= Beginning of Section =
-- ==== Sys2Proof/Machine/MacCmd.lean ====
section
/-! DEFINITION. Beacons, the superframe, association and the commands of the site network key (R246, R247, R288 to R294, R314, R331). -/

namespace Sys2Proof.Machine

/-! ## Superframes (R246, R247, R289) -/

/-- A superframe with number m has begun: the hopping list is rebuilt when it must be, an announced move of the fixed channel takes effect at its
superframe, and the radio takes the channel. -/
def startSuperframe (s : State) : State :=
  let s := if s.phy.rebuild then rebuildHop s else s
  let s := match s.mac.chsw with
    | some (c, a) =>
      if s.mac.sfn.setWidth 8 = a then (chanWrite c s).modMac fun m => { m with chsw := none } else s
    | none => s
  retune s

/-- Frames that waited for the next gate may be chosen again. -/
def nextGate (s : State) : State :=
  s.modMac fun m => { m with modWait := false, flows := m.flows.map fun q => { q with wait := false } }

/-- The holds that p picks end (R289, R297, R305); a rendezvous that has led to no accepted frame counts against the cap. -/
def endHolds (p : RxHold → Bool) (s : State) : State :=
  let rdv := s.mac.rxHold.any fun h => p h && match h with
    | .rendezvous _ => true
    | _ => false
  let s := s.modMac fun m => { m with rxHold := m.rxHold.filter fun h => !p h }
  if rdv && !s.mac.wakeHit then countWake s else s

/-- A rendezvous lasts one slot length, over a boundary too; every other hold ends with its superframe. -/
def RxHold.overBoundary (tSf : Nat) (h : RxHold) : RxHold :=
  match h with
  | .rendezvous u => .rendezvous (u - tSf)
  | h => h

/-- A superframe boundary: m, the assigned slots announced for it, a new visit of a channel; `receiving`: a frame is in reception, which keeps
its channel (R276). -/
def superframeBoundary (receiving : Bool) (s : State) : State :=
  if !s.running then s
  else
    let tSf := s.tSf
    let s := endHolds (fun h => match h with
      | .rendezvous u => decide (u ≤ tSf)
      | _ => true) s
    let s := nextGate (s.modMac fun m => { m with
      sfn := m.sfn + 1, sfUs := 0, dwell := 0, slotmask := m.maskNext.getD m.slotmask, maskNext := none
      rxHold := m.rxHold.map (RxHold.overBoundary tSf) })
    startSuperframe (s.modPhy fun p => { p with rxHeld := receiving && s.rxReady })

def execSuperframeBoundary (receiving : Bool) (s : State) : Host.Outcome State Fault Refusal := .next (superframeBoundary receiving s)

/-- The slot length of a rendezvous ends before the slot under way does. -/
def State.rdvEnd (s : State) : Option Nat :=
  s.mac.rxHold.findSome? fun h => match h with
    | .rendezvous u => if u < (s.slotNow + 1) * s.tSlot then some u else none
    | _ => none

/-- The current slot ends: gates change, and holds that last to its end or to the end of slot CAP_LAST end with it.  The slot length that a
rendezvous lasts is a slot of its own, which ends first where it ends first (R305; log entry 192). -/
def slotEnd (s : State) : State :=
  if !s.running then s
  else match s.rdvEnd with
  | some u =>
    endHolds (fun h => match h with
      | .rendezvous v => decide (v ≤ u)
      | _ => false) (s.modMac fun m => { m with sfUs := max m.sfUs u })
  | none =>
    let sl := s.slotNow
    let was := s.inContention
    let s := s.modMac fun m => { m with sfUs := (sl + 1) * s.tSlot }
    let s := if was && s.inContention then s else nextGate s
    let cap := decide (s.mac.capLast.toNat ≤ sl)
    endHolds (fun h => match h with
      | .rendezvous u => decide (u ≤ s.mac.sfUs)
      | .pendFrom _ c => !c || cap
      | _ => cap) s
= End of Section =
WHAT IS REQUIRED: Everything above from the line containing "R247, R289) -/" down to the line containing "reception, which keeps" is to be transcribed exactly, with both of those lines included and nothing else added.

EXERCISE SOLUTION:
/-! ## Superframes (R246, R247, R289) -/

/-- A superframe with number m has begun: the hopping list is rebuilt when it must be, an announced move of the fixed channel takes effect at its
superframe, and the radio takes the channel. -/
def startSuperframe (s : State) : State :=
  let s := if s.phy.rebuild then rebuildHop s else s
  let s := match s.mac.chsw with
    | some (c, a) =>
      if s.mac.sfn.setWidth 8 = a then (chanWrite c s).modMac fun m => { m with chsw := none } else s
    | none => s
  retune s

/-- Frames that waited for the next gate may be chosen again. -/
def nextGate (s : State) : State :=
  s.modMac fun m => { m with modWait := false, flows := m.flows.map fun q => { q with wait := false } }

/-- The holds that p picks end (R289, R297, R305); a rendezvous that has led to no accepted frame counts against the cap. -/
def endHolds (p : RxHold → Bool) (s : State) : State :=
  let rdv := s.mac.rxHold.any fun h => p h && match h with
    | .rendezvous _ => true
    | _ => false
  let s := s.modMac fun m => { m with rxHold := m.rxHold.filter fun h => !p h }
  if rdv && !s.mac.wakeHit then countWake s else s

/-- A rendezvous lasts one slot length, over a boundary too; every other hold ends with its superframe. -/
def RxHold.overBoundary (tSf : Nat) (h : RxHold) : RxHold :=
  match h with
  | .rendezvous u => .rendezvous (u - tSf)
  | h => h

/-- A superframe boundary: m, the assigned slots announced for it, a new visit of a channel; `receiving`: a frame is in reception, which keeps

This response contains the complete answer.